At the highest dose levels tested (300 and 450 µg/kg), treatment with balugrastim showed preliminary efficacy similar to that of pegfilgrastim 6 mg in the prevention of chemotherapy-induced neutropenia in this small population of breast cancer patients. The incidence of grade 3 or 4 neutropenia or duration of severe neutropenia was similar among the treatment groups. In phase I, cycle 0, balugrastim induced a dose-dependent increase in WBCs and ANC before the administration of chemotherapy. The ANC increases in cycle 0 were comparable to historical data for pegfilgrastim at equimolar doses [19]. As expected, WBCs and ANC declined after chemotherapy, but recovery from nadir in cycle 1 was mediated by balugrastim treatment such that ANC recovered by day 10, 2 days after nadir. In patients who do not receive prophylactic G-CSF treatment, time to reach recovery of ANC post-nadir is historically 5–7 days [6].

Results of this study support further clinical development of balugrastim. Phase II/III and phase III studies of balugrastim in breast cancer patients receiving doxorubicin plus docetaxel have been completed (NCT00837265; NCT01126190). The phase III trial evaluated a fixed 40-mg dose, which, if supported, will further simplify dosing and administration.

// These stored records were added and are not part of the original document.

/-- PATH_REJOIN: at the boundary that the next sample to be released opens (R94). -/
def execPathRejoin (o i : Nat) (s : State) : Host.Outcome State Fault Refusal :=
  whenOn s fun s =>
    if s.running && s.rejoinReady o i && s.rejoinsAt s.sl.next then s.rejoin o i s.sl.next else s

/-! ### Release (R78 to R81) -/

/-- A lane's lead once the release point stands, in units of 10 ps by octet × 8 + lane: a lead outside the window takes a serving lane out of service (R80, R100). -/
def State.leadSet (s : State) (q : Nat × Int) : State :=
  let o := q.1 / 8
  let j := q.1 % 8
  let s1 := s.putLead o j q.2
  if s.locked o j && leadOut q.2 then (s1.setF (SL_LANE_STAT o j) SL_LANE_STAT_SKEW_RANGE 1).outOfService o j else s1

/-- Sample index of a lane's sample that is due for release now: its newest arrived with its last block and is due a fixed time after, the receive latency and the lane's lead (R78, R79). -/
def State.dueIdx (s : State) (o j : Nat) : Int :=
  let l := s.lane o j
  let lead := (s.rf (SL_LANE_STAT o j) SL_LANE_STAT_LEAD * s.time.rateN + 5000) / 10000
  (l.head : Int) + l.fifo.length - 1 - s.latency - lead + (s.time.cycles - l.arrived) * s.time.rateN / 200

/-- Every octet with a locked lane stores its offset: the sample of a lane that is due now is the one of array time `t`; a lane within the window is taken before one outside it (R81, R83). -/
def State.rederive (s : State) (t : Int) : State :=
  (List.range 64).foldl (fun s o =>
    match ((List.range 8).find? fun j => s.locked o j && !s.flag (SL_LANE_STAT o j) SL_LANE_STAT_SKEW_RANGE).or ((List.range 8).find? (s.locked o)) with
    | some j => (s.setOct o { s.oct o with ofsSet := true }).setReg64 (SL_OCT_OFS_LO o) (toBits 64 (t - s.dueIdx o j))
    | none => s) s

/-- The first ladder since reset has ended on every octet that is not asleep (R79, R426). -/
def State.laddersEnded (s : State) : Bool := (List.range 64).all fun o => (s.oct o).first || s.flag (SL_OCT_CTL o) SL_OCT_CTL_RX_SLEEP

/-- RELEASE_POINT_SET: set on the latest in-service lane once every octet that is not asleep has ended its first ladder; `leads` gives each lane's lead in units of 10 ps by octet × 8 + lane (R79, R100). -/
def execReleasePointSet (leads : List (Nat × Int)) (s : State) : Host.Outcome State Fault Refusal :=
  whenOn s fun s =>
    let serving := (List.range 64).filter fun o => s.rf (SL_OCT_STAT o) SL_OCT_STAT_IN_SERVICE != 0
    if s.relSet || !s.laddersEnded || serving.isEmpty then s
    else
      let rung := (serving.map s.rung).foldl min 3
      let s1 := (s.setF SL_REL_STAT SL_REL_STAT_SET 1).setF SL_REL_STAT SL_REL_STAT_REL_RUNG rung
      let s2 := leads.foldl State.leadSet s1
      if s2.running then s2.rederive (s2.now - s2.latency) else s2

/-- The epoch load re-derives each octet's offset; the samples of a frame in progress that have been released are those of the time line before (R53, R73, R81). -/
def State.lanesEpoch (s : State) (load : Nat) : State :=
  let s1 := { s with
    sl := { s.sl with next := load, lanes := s.sl.lanes.map fun q => (q.1, { q.2 with rel := [], relOld := q.2.rel }) }
    md := { s.md with past := s.md.store } }
  if s.relSet then s1.rederive ((load : Int) - s.latency) else s1

/-- The lane that serves a path, if one does. -/
def State.servingLane (s : State) (p : Nat) : Option Nat := if s.inService (p / 8) (p % 8) then s.laneOf (p / 8) (p % 8) else none

/-- Samples of a lane older than `t` have no place any more; the rest of the lane from `t` on. -/
def laneFrom (ofs : Int) (t : Nat) (l : LaneSt) : LaneSt :=
  let n := min l.fifo.length ((t : Int) - (l.head + ofs)).toNat
  { l with head := l.head + n, fifo := l.fifo.drop n }

/-- A sample replaced by zeros under the lane-loss flag (R94). -/
def smpLost (t : Nat) : Smp := { t := t, v := 0, loss := true, crc := false, chk := false, ecc := false }

/-- The sample of path p at array time t; zeros replace it where no lane serves the path, and every path's before the release point is set (R79, R94, R127). -/
def State.released (s : State) (t p : Nat) : Smp :=
  match s.servingLane p with
  | none => smpLost t
  | some j =>
    let l := laneFrom (s.ofs (p / 8)) t (s.lane (p / 8) j)
    match l.fifo with
    | x :: _ => if s.relSet = true ∧ (l.head : Int) + s.ofs (p / 8) = t then { t := t, v := x.v, loss := false, crc := x.crc, chk := x.chk, ecc := false } else smpLost t
    | [] => smpLost t

/-- Every serving lane holds the sample of array time t, or later ones; before the release point is set none is waited for. -/
def State.arrived (s : State) (t : Nat) : Bool :=
  !s.relSet ||
  (List.range 512).all fun p =>
    match s.servingLane p with
    | none => true
    | some j => decide ((t : Int) < (s.lane (p / 8) j).head + (s.lane (p / 8) j).fifo.length + s.ofs (p / 8))

/-- A lane's sample of array time t leaves it: noted where its frame is still in progress (R73). -/
def lanePop (o : Nat) (s : State) (t : Nat) (x : Nat → Smp) (j : Nat) : LaneSt :=
  let l := s.lane o j
  let m := laneFrom (s.ofs o) (t + 1) l
  if s.servingLane (8 * o + l.idx) = some j ∧ (x (8 * o + l.idx)).loss = false ∧ l.frameIdx < m.head then { m with rel := t :: m.rel } else m

/-- Take the samples up to array time t out of every lane. -/
def State.lanesPop (s : State) (t : Nat) (x : Nat → Smp) : State :=
  (List.range 512).foldl (fun u i => if u.locked (i / 8) (i % 8) then u.setLane (i / 8) (i % 8) (lanePop (i / 8) s t x (i % 8)) else u) s

/-- Before the ATC runs, a sample due for release has no array time and is dropped (R79, R81). -/
def State.lanesDrop (s : State) : State :=
  (List.range 512).foldl (fun s i =>
    let l := s.lane (i / 8) (i % 8)
    s.setLane (i / 8) (i % 8) (laneFrom 0 (s.dueIdx (i / 8) (i % 8) + 1).toNat l)) s

/-- Write the samples of array time t into the rings of the sample stores (R127). -/
def State.storeSamples (s : State) (t : Nat) (smp : Nat → Smp) : State :=
  { s with md := { s.md with
      w := t + 1
      store := (List.range 512).foldl (fun st p =>
        tblSet none st (p * 131072 + t % 131072) (some (smp p))) s.md.store } }

/-- The paths of a slice that deliver zeros for the spectrum that has just been completed: the slice is stopped, it is no spectrum from before its faulting ST, and the core stop has not stopped every delivery (R133, R136, R482). DESIGN CHOICE (notes/assumptions/84): staging holds as zeros with lane loss the paths of a slice whose program declares no STAGE_OUT too. -/
def State.idleZero (s : State) (k st : Nat) : Bool :=
  !(s.sliceState k == mdRunning || s.sliceState k == mdSwapping) && decide ((s.slice k).fault ≤ st) && !s.coreStopped
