-- ==== Sys2Proof/Machine/Ether.lean ====
section
/-! DEFINITION. The Ethernet ports: reception, filter and classification, flow control, transmission, links, the dump stream and the port commands (R265 to R282, R296 to R299). -/

namespace Sys2Proof.Machine

/-! ### Received frames (R269 to R276) -/

/-- The broadcast and MAC-control addresses (R271). -/
def macBroadcast : Nat := 0xFFFFFFFFFFFF
def macControl : Nat := 0x0180C2000001

/-- The hash index of a destination address (R272): bits [31:23] of the FCS value. -/
def macHash (dst : Nat) : Nat :=
  let c := crc32 (be 6 dst)
  -- the reflected register holds the coefficient of x^31 in bit 0
  (List.range 9).foldl (fun a i => a * 2 + b2n (bit c i)) 0

/-- A group address has its first byte's lowest bit set. -/
def isGroup (dst : Nat) : Bool := bit dst 40

/-- Channel-group address of a member (R286). -/
def State.ctGroup (s : State) (m : Nat) : Nat := s.mac ET_CT_GMAC_LO / 8 * 8 + m % 8

/-- The group address of this member, as the corner turn runs or still runs for spectra before a change (R57, R271). -/
def State.ctMine (s : State) (dst : Nat) : Bool :=
  (s.ctRuns && dst == s.ctGroup s.member) ||
    s.ct.olds.any fun o => s.stBefore o.1 && (s.ctLoad o.2).ctRuns && dst == (s.ctLoad o.2).ctGroup (s.ctLoad o.2).member

/-- The address filter of port `n` (R271). -/
def State.filterPass (s : State) (n dst : Nat) : Bool :=
  dst == s.mac (ET_P_MAC_LO n) || dst == macControl ||
    (List.range 64).any (fun e => s.flag (ET_P_EM_HI n e) ET_P_EM_HI_VALID && s.mac (ET_P_EM_LO n e) == dst) ||
    (isGroup dst && s.rfb (ET_P_HASH n (macHash dst / 32)) ET_P_HASH_HASH (macHash dst % 32)) ||
    s.ctMine dst || (dst == macBroadcast && s.flag (ET_P_CTL n) ET_P_CTL_BCAST)

/-- The EtherType after any 802.1Q tag, and the bytes after it, of a frame without its FCS (R273). -/
def etherOf (bs : List Byte) : Nat × List Byte :=
  if beAt bs 12 2 = 0x8100 then (beAt bs 16 2, bs.drop 18) else (beAt bs 12 2, bs.drop 14)

/-- The ones' complement checksum of bytes that include their checksum comes out right. -/
def sumOk (bs : List Byte) : Bool := onesSum bs 0 == 65535

/-- An IPv4 packet is discarded: header length, fragment, header checksum or UDP checksum (R273). -/
def ipBad (b : List Byte) : Bool :=
  let udp := slice b 20 (beAt b 2 2 - 20)
  beAt b 0 1 % 16 != 5 || beAt b 6 2 % 16384 != 0 || !sumOk (slice b 0 20) ||
    (beAt b 9 1 == 17 && beAt udp 6 2 != 0 && !sumOk (slice b 12 8 ++ be 2 17 ++ be 2 udp.length ++ udp))

/-- What becomes of a frame that passed the filter (R273). -/
inductive RxKind where
  | control
  | stored (cls : Nat)
  | ipDiscard
  | unclaimed
  deriving DecidableEq, Repr

/-- Classification (R273, R447). -/
def State.classify (s : State) (n et : Nat) (b : List Byte) : RxKind :=
  if et = 0x8808 then .control
  else if et = 0x88F7 ∨ et = 0x88B8 then .stored 0
  else if et = 0x88B5 ∨ et = 0x88B6 then .stored 1
  else if et = 0x0806 then (if beAt b 6 2 = 1 ∧ beAt b 24 4 = (s.reg (ET_P_IP n)).toNat then .stored 3 else .unclaimed)
  else if et = 0x0800 then
    if ipBad b then .ipDiscard
    else if beAt b 9 1 ≠ 17 then .unclaimed
    else if beAt b 22 2 = 319 ∨ beAt b 22 2 = 320 then .stored 0
    else if beAt b 16 4 = (s.reg (ET_P_IP n)).toNat ∧ beAt b 22 2 = s.rf (ET_P_UDP n) ET_P_UDP_UDP then .stored 3
    else .unclaimed
  else .unclaimed

/-- The drop counter of a class (R276). -/
def rxDrop (n : Nat) : Nat → Nat
  | 0 => ET_P_RX_DROP_C0 n
  | 1 => ET_P_RX_DROP_C1 n
  | 2 => ET_P_RX_DROP_C2 n
  | _ => ET_P_RX_DROP_C3 n

/-- A PFC frame for one priority (R281, IEEE 802.1Qbb). -/
def State.pfcFrame (s : State) (n q time : Nat) : TxFrame :=
  { cls := 4, c0Message := false
    bytes := be 6 macControl ++ be 6 (s.mac (ET_P_MAC_LO n)) ++ be 2 0x8808 ++ be 2 0x0101 ++ be 2 (2 ^ q) ++
      (List.range 8).flatMap fun i => be 2 (if i = q then time else 0) }

/-- The device sends PFC for its receive partitions on port `n` (R281). -/
def State.sendsPfc (s : State) (n cls : Nat) : Bool :=
  s.rf (ET_P_CTL n) ET_P_CTL_FC_MODE == 2 && s.flag (ET_P_CTL n) ET_P_CTL_TX_PFC && cls != 0 && s.prio n cls != s.prio n 0

/-- The classes whose partitions hold their priorities off change; ET_P_STAT.XOFF shows the priorities of those that do (R281, R298). -/
def State.setXoff (s : State) (n : Nat) (l : List Nat) : State :=
  (s.setPort n { s.port n with xoff := l }).setF (ET_P_STAT n) ET_P_STAT_XOFF (((List.range 8).filter fun q => l.any fun c => s.prio n c == q).map (2 ^ ·)).sum

/-- A class whose partition has reached 75 % is held off (R281). -/
def State.pfcCheck (s : State) (n cls : Nat) : State :=
  if s.sendsPfc n cls && !(s.port n).xoff.contains cls && decide (3 * rxPart cls ≤ 4 * (s.port n).rxFill cls) then
    (s.setXoff n (cls :: (s.port n).xoff)).txQueue n (s.pfcFrame n (s.prio n cls) 0xFFFF)
  else s

/-- Store a frame in its class's receive partition, or drop it (R276); a PTP event message that is stored has its timestamp (R319). -/
def State.rxStore (s : State) (n : Nat) (f : RxFrame) : State :=
  let p := s.port n
  if rxPart f.cls < p.rxFill f.cls + f.len then (s.bump (rxDrop n f.cls)).seen (ET_P_STAT n) ET_P_STAT_DROP_SEEN evEthernet
  else ((s.setPort n { p with rx := p.rx ++ [f] }).pfcCheck n f.cls).stampRx n f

Results of this study should be interpreted in the context of its limitations. In particular, this study had limited statistical power to determine between-treatment differences in the phase II portion, given the small sample size. This limitation will be addressed in the larger phase II/III and phase III trials. All of the studies to date were conducted in patients with breast cancer who were receiving doxorubicin plus docetaxel; further studies are needed to determine whether the results are generalizable to patients with other tumor types and to those receiving other myelosuppressive chemotherapy regimens.

Conclusions

Balugrastim was well tolerated in this first-in-human study. In addition, the balugrastim dose-dependent increase in ANC was similar to that observed for pegfilgrastim based on historical data. In addition, the ANC recovery and safety profiles for the balugrastim 450 µg/kg group were similar to those for the pegfilgrastim 6 mg group, supporting the choice of a starting fixed dose of 30 mg (equivalent to 450 µg/kg) for further clinical trial assessment. Results from further studies in which 30, 40, and 50 mg fixed doses of balugrastim were conducted to select the appropriate dose will be available soon.